-- ==== Sys2Proof/Machine/Transmission.lean ====
section
/-! DEFINITION. Selectors and transmitters (chapter 4) and the octets they put on their lines (7.3), with the meanings
of the transmission events. An event whose state is not the one its rule names is not taken (log 2). -/

namespace Sys2Proof.Machine

/-! ## The transmitted stream (R142, R143) -/

/-- R142: an octet as sent, escaped where it would be mistaken for a marker. -/
def escapeOctet (o : Octet) : List Octet := if o = 0xC3 ∨ o = 0xC9 then [0xC9, o ^^^ 0x10] else [o]

/-- R142: a frame as sent: opening delimiter, octets and check value with escapes, closing delimiter. -/
def frameStream (os : List Octet) : List Octet :=
  [0xC3] ++ (os ++ be16 (checkValue os)).flatMap escapeOctet ++ [0xC3]

/-- R143: what a line carried of a transmission cut after `sent` of its octets, with the cancel marker. -/
def cutStream (sent : Nat) (stream : List Octet) : List Octet :=
  let before := stream.take (sent % stream.length)
  before ++ (if before.getLast? = some 0xC9 then [0xC3] else [0xC9, 0xC3])

/-- R149: the header and payload octets of a slot, sent with the station as source. -/
def slotOctets (s : State) (l : Line) (i : SlotIx) : List Octet :=
  match (s.agent l).slots[i].content with
  | none => []
  | some f => [f.destination, s.station, f.kind] ++ f.payload

/-- R71: the header and payload octets of what is in flight on a line. -/
def inFlightOctets (s : State) (l : Line) : InFlight → List Octet
  | .frame _ h _ _ => s.store.frameOctets h
  | .slot i => slotOctets s l i

/-- R143: a transmitter sends a cancel marker in place of the rest of its transmission. How much had been sent is a
free value (log 14). -/
def cancelSending (l : Line) (stream : List Octet) (s : State) : State :=
  { s with
    sent := s.sent.set l (cutStream (Config.octetsSent s.draws) stream)
    draws := s.draws + 1 }

/-- The cancel marker of transmitter A at a restart or reset, if it is SENDING (R86, R87). -/
def cancelA (s : State) : State :=
  match s.txA with
  | .idle => s
  | .sending _ stream => cancelSending .a stream s

/-- The cancel marker of transmitter B at a restart or reset, if it is SENDING (R86, R87). -/
def cancelB (s : State) : State :=
  match s.txB with
  | .idle => s
  | .requesting _ => s
  | .sending _ stream => cancelSending .b stream s
  | .holdoff => s

/-! ## What a line carries (R142, R143) -/

/-- R142: idle fill: delimiters, one after another. -/
def idleFill : Octet := 0xC3

/-- R142, R143: the octets of the transmission a line is sending or, where its transmitter sends none, of the last one it
ended, a cancel marker included; none before the first (log 23). -/
def State.transmission (s : State) : Line → List Octet
  | .a =>
    match s.txA with
    | .idle => s.sent.a
    | .sending _ stream => stream
  | .b =>
    match s.txB with
    | .idle => s.sent.b
    | .requesting _ => s.sent.b
    | .sending _ stream => stream
    | .holdoff => s.sent.b

/-- R142, R143: the octet a line carries at a place counted from the start of that transmission: its own octets, and idle
fill after them until the next transmission begins. -/
def State.lineOctet (s : State) (l : Line) (k : Nat) : Octet := (s.transmission l).getD k idleFill

/-- R142: the bit on ATXD or BTXD at a place counted so: the octets of the line, most significant bit of each first. -/
def State.lineBit (s : State) (l : Line) (n : Nat) : Bool := (s.lineOctet l (n / 8)).getMsbD (n % 8)

/-! ## Selection -/

/-- A source a selector can take: a slot, or a queue with its head. -/
inductive Source where
  | slot (i : SlotIx)
  | queue (q : QueueIx) (h : Block)
  deriving DecidableEq, Repr

/-- R31: the head of a queue, when the queue is eligible. -/
def State.eligibleHead (s : State) (q : QueueIx) : Option Source :=
  if s.eligible q then (s.queue q).frames.head?.map (.queue q) else none

/-- R65: the source selector B takes: a QUEUED slot, then, in RUNNING, EXP and S1 to S6 in ascending number. -/
def State.sourceB (s : State) : Option Source :=
  match (s.agent .b).nextQueued with
  | some i => some (.slot i)
  | none =>
    match s.trunkMode with
    | .running => ([0, 1, 2, 3, 4, 5, 6] : List QueueIx).findSome? s.eligibleHead
    | .stopped => none

/-- R84: the source selector A takes: a QUEUED slot, then INB. -/
def State.sourceA (s : State) : Option Source :=
  match (s.agent .a).nextQueued with
  | some i => some (.slot i)
  | none => s.eligibleHead queueInb

/-- R6, R33, R66, R67: the in-flight record of a source taken. -/
def State.inFlightOf (s : State) : Source → InFlight
  | .slot i => .slot i
  | .queue q h => .frame q h (0 < (s.queue q).mark) (s.sponsorOf q)

/-- R6, R67: the source leaves its queue, or its slot becomes SENDING. -/
def takeSource (l : Line) (src : Source) (s : State) : State :=
  match src with
  | .slot i => setAgent l ((s.agent l).startSending i) s
  | .queue q _ => setQueue q (s.queue q).departed s

/-- R69: transmitter B with a new in-flight record, the grant timer loaded: REQUESTING, or SENDING at once where B_GNT is
present. The timer then stops in the same event and holds what it was loaded with: DESIGN CHOICE (log 32). -/
def requestGrant (f : InFlight) (s : State) : State :=
  { s with
    grantTimer := s.settings.grantTimeout
    txB := if s.grant then .sending f (frameStream (inFlightOctets s .b f)) else .requesting f }

/-- R65: a selection of selector B. -/
def selectB (s : State) : State :=
  match s.sourceB with
  | none => s
  | some src => requestGrant (s.inFlightOf src) (takeSource .b src s)

/-- R84: a selection of selector A, which leaves transmitter A IDLE where no source is eligible. -/
def selectA (s : State) : State :=
  match s.sourceA with
  | none => { s with txA := .idle }
  | some src =>
    let s1 := takeSource .a src s
    { s1 with txA := .sending (s.inFlightOf src) (frameStream (inFlightOctets s1 .a (s.inFlightOf src))) }

/-- R79: the continuation on line B under the same grant, with gap delimiters; without a source, IDLE. -/
def continueB (s : State) : State :=
  match s.sourceB with
  | none => { s with txB := .idle }
  | some src =>
    let s1 := takeSource .b src s
    { s1 with
      txB :=
        .sending (s.inFlightOf src)
          (List.replicate s.settings.gapDelimiters 0xC3 ++
            frameStream (inFlightOctets s1 .b (s.inFlightOf src))) }

/-! ## Failed attempts -/

/-- R75: transmitter B enters HOLDOFF, the hold-off timer loaded; a hold-off of 0 ends it in the same event. -/
def enterHoldoff (s : State) : State :=
  { s with
    holdoffTimer := s.settings.holdOff
    txB := if s.settings.holdOff = 0 then .idle else .holdoff }

/-- R73: a failed attempt of a data frame, before the hold-off. -/
def failFrame (q : QueueIx) (h : Block) (marked : Bool) (s : State) : State :=
  let s1 := raise .grantFail (setRecord h { s.record h with attempts := (s.record h).attempts + 1 } s)
  if s.settings.retryLimit < (s.record h).attempts + 1 then
    raise .retryDrop (bump (.queue q .retryDrops) (releaseFrame h s1))
  else returnToHead q h marked s1

/-- R74: a failed attempt of a line B slot, before the hold-off. -/
def failSlot (i : SlotIx) (s : State) : State :=
  let attempts := (s.agent .b).slots[i].attempts + 1
  if s.settings.retryLimit < attempts then
    slotEnded .b i (bump (.mgmt .responsesLost)
      (raise .grantFail (setAgent .b ((s.agent .b).backToQueued i attempts) s)))
  else raise .grantFail (setAgent .b ((s.agent .b).backToQueued i attempts) s)

/-- R73, R74: a failed attempt of what is in flight; HOLDOFF follows. -/
def failAttempt (f : InFlight) (s : State) : State :=
  match f with
  | .frame q h marked _ => enterHoldoff (failFrame q h marked s)
  | .slot i => enterHoldoff (failSlot i s)

/-! ## The events -/

/-- SELECTION_B (R65 to R69), taken while transmitter B is IDLE and a source is eligible. -/
def execSelectionB (s : State) : Host.Outcome State Fault Refusal :=
  inCore (fun s => if s.txB = .idle then selectB s else s) s

/-- SELECTION_A (R84), taken while transmitter A is IDLE and a source is eligible. -/
def execSelectionA (s : State) : Host.Outcome State Fault Refusal :=
  inCore (fun s => if s.txA = .idle then selectA s else s) s

/-- R69, R71: B_GNT is present: REQUESTING becomes SENDING, and in any other state nothing follows. The grant timer stops
and holds its value: DESIGN CHOICE (log 32). -/
def takeGrant (s : State) : State :=
  match s.txB with
  | .idle => s
  | .requesting f => { s with txB := .sending f (frameStream (inFlightOctets s .b f)) }
  | .sending _ _ => s
  | .holdoff => s

/-- GRANT_PRESENT (R69): B_GNT becomes present. -/
def execGrantPresent (s : State) : Host.Outcome State Fault Refusal :=
  inCore takeGrant { s with grant := true }

/-- R70: the grant timer runs out in REQUESTING, none of its time left (log 32). -/
def timeOutGrant (s : State) : State :=
  match s.txB with
  | .idle => s
  | .requesting f => failAttempt f (bump .grantTimeouts { s with grantTimer := 0 })
  | .sending _ _ => s
  | .holdoff => s

/-- GRANT_TIMEOUT (R70). -/
def execGrantTimeout (s : State) : Host.Outcome State Fault Refusal := inCore timeOutGrant s

/-- R72: B_GNT is absent: in SENDING, a cancel marker and a failed attempt. -/
def loseGrant (s : State) : State :=
  match s.txB with
  | .idle => s
  | .requesting _ => s
  | .sending f stream => failAttempt f (bump .grantLosses (cancelSending .b stream s))
  | .holdoff => s

/-- GRANT_LOSS (R72): B_GNT becomes absent. -/
def execGrantLoss (s : State) : Host.Outcome State Fault Refusal :=
  inCore loseGrant { s with grant := false }

/-- R75: the hold-off timer runs out in HOLDOFF, none of its time left (log 32). -/
def endHoldoff (s : State) : State :=
  match s.txB with
  | .idle => s
  | .requesting _ => s
  | .sending _ _ => s
  | .holdoff => { s with txB := .idle, holdoffTimer := 0 }

/-- HOLDOFF_EXPIRY (R75). The selection that follows is SELECTION_B (log 5). -/
def execHoldoffExpiry (s : State) : Host.Outcome State Fault Refusal := inCore endHoldoff s

/-- R77: the completion of a data frame on line B, before the continuation. -/
def completeFrameB (q : QueueIx) (h : Block) (sponsor : Option Sponsor) (stream : List Octet) (s : State) : State :=
  let s1 := bump (.line .b .framesSent) (bump (.queue q .released) (releaseFrame h s))
  { s1 with charge := sponsor.map (⟨(s.record h).length, ·⟩), sent := s1.sent.set .b stream }

/-- R34, R77, R79: a charge still outstanding is taken before this completion (log 15); then the completion and the
continuation. R35 and R79 let the schedule unit take the charge sent here before or after the continuation's
selection: before it when `chargeFirst`, else at CHARGE or the next completion. -/
def endFrameB (chargeFirst : Bool) (s : State) : State :=
  match s.txB with
  | .idle => s
  | .requesting _ => s
  | .sending (.frame q h _ sponsor) stream =>
    let s1 := completeFrameB q h sponsor stream (takeCharge s)
    continueB (if chargeFirst then takeCharge s1 else s1)
  | .sending (.slot _) _ => s
  | .holdoff => s

/-- COMPLETION_B_FRAME (R77, R79). -/
def execCompletionBFrame (chargeFirst : Bool) (s : State) : Host.Outcome State Fault Refusal :=
  inCore (endFrameB chargeFirst) s

/-- The slot of a line holds a notice (R78, R85). -/
def State.holdsNotice (s : State) (l : Line) (i : SlotIx) : Bool :=
  match (s.agent l).slots[i].content with
  | none => false
  | some f => f.role == .notice

/-- R78, R85: the completion of a slot: frames sent, notices sent for a notice, and the report to the agent. -/
def completeSlot (l : Line) (i : SlotIx) (stream : List Octet) (s : State) : State :=
  let s1 := bump (.line l .framesSent) s
  let s2 := slotEnded l i (if s.holdsNotice l i then bump (.mgmt .noticesSent) s1 else s1)
  { s2 with sent := s2.sent.set l stream }

/-- R78, R79: the completion of a line B slot and the continuation. -/
def endSlotB (s : State) : State :=
  match s.txB with
  | .idle => s
  | .requesting _ => s
  | .sending (.frame _ _ _ _) _ => s
  | .sending (.slot i) stream => continueB (completeSlot .b i stream (takeCharge s))
  | .holdoff => s

/-- COMPLETION_B_SLOT (R78, R79). -/
def execCompletionBSlot (s : State) : Host.Outcome State Fault Refusal := inCore endSlotB s

/-- R85: the completion of a data frame on line A, before the next selection. -/
def completeFrameA (h : Block) (stream : List Octet) (s : State) : State :=
  let s1 := bump (.line .a .framesSent) (bump (.queue queueInb .released) (releaseFrame h s))
  { s1 with sent := s1.sent.set .a stream }

/-- R85: the completion on line A and the selection taken in the same event. -/
def endA (s : State) : State :=
  match s.txA with
  | .idle => s
  | .sending (.frame _ h _ _) stream => selectA (completeFrameA h stream s)
  | .sending (.slot i) stream => selectA (completeSlot .a i stream s)

/-- COMPLETION_A (R85). -/
def execCompletionA (s : State) : Host.Outcome State Fault Refusal := inCore endA s

/-- CHARGE (R34): the schedule unit takes the outstanding charge. -/
def execCharge (s : State) : Host.Outcome State Fault Refusal := inCore takeCharge s

/-! ## Trunk mode (R81, R82) -/

/-- R81: STOP TRUNK at selector B: the mode becomes STOPPED, and a data frame in flight returns to the head of its
queue with its attempt count unchanged; from SENDING, a cancel marker is sent. From REQUESTING the grant timer stops and
holds its value: DESIGN CHOICE (log 32). -/
def stopTrunk (s : State) : State :=
  match s.txB with
  | .requesting (.frame q h marked _) =>
    returnToHead q h marked { s with trunkMode := .stopped, txB := .idle }
  | .sending (.frame q h marked _) stream =>
    returnToHead q h marked (cancelSending .b stream { s with trunkMode := .stopped, txB := .idle })
  | .idle => { s with trunkMode := .stopped }
  | .requesting (.slot _) => { s with trunkMode := .stopped }
  | .sending (.slot _) _ => { s with trunkMode := .stopped }
  | .holdoff => { s with trunkMode := .stopped }

end Sys2Proof.Machine
end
************
ABOUT THIS TASK: Within the data above, the span starting at the line containing "def enterHoldoff (s" and ending at the line containing "frame, before the hold-off. -/" is to be retyped exactly, with no other lines.

WRITTEN ANSWER:
def enterHoldoff (s : State) : State :=
  { s with
    holdoffTimer := s.settings.holdOff
    txB := if s.settings.holdOff = 0 then .idle else .holdoff }

/-- R73: a failed attempt of a data frame, before the hold-off. -/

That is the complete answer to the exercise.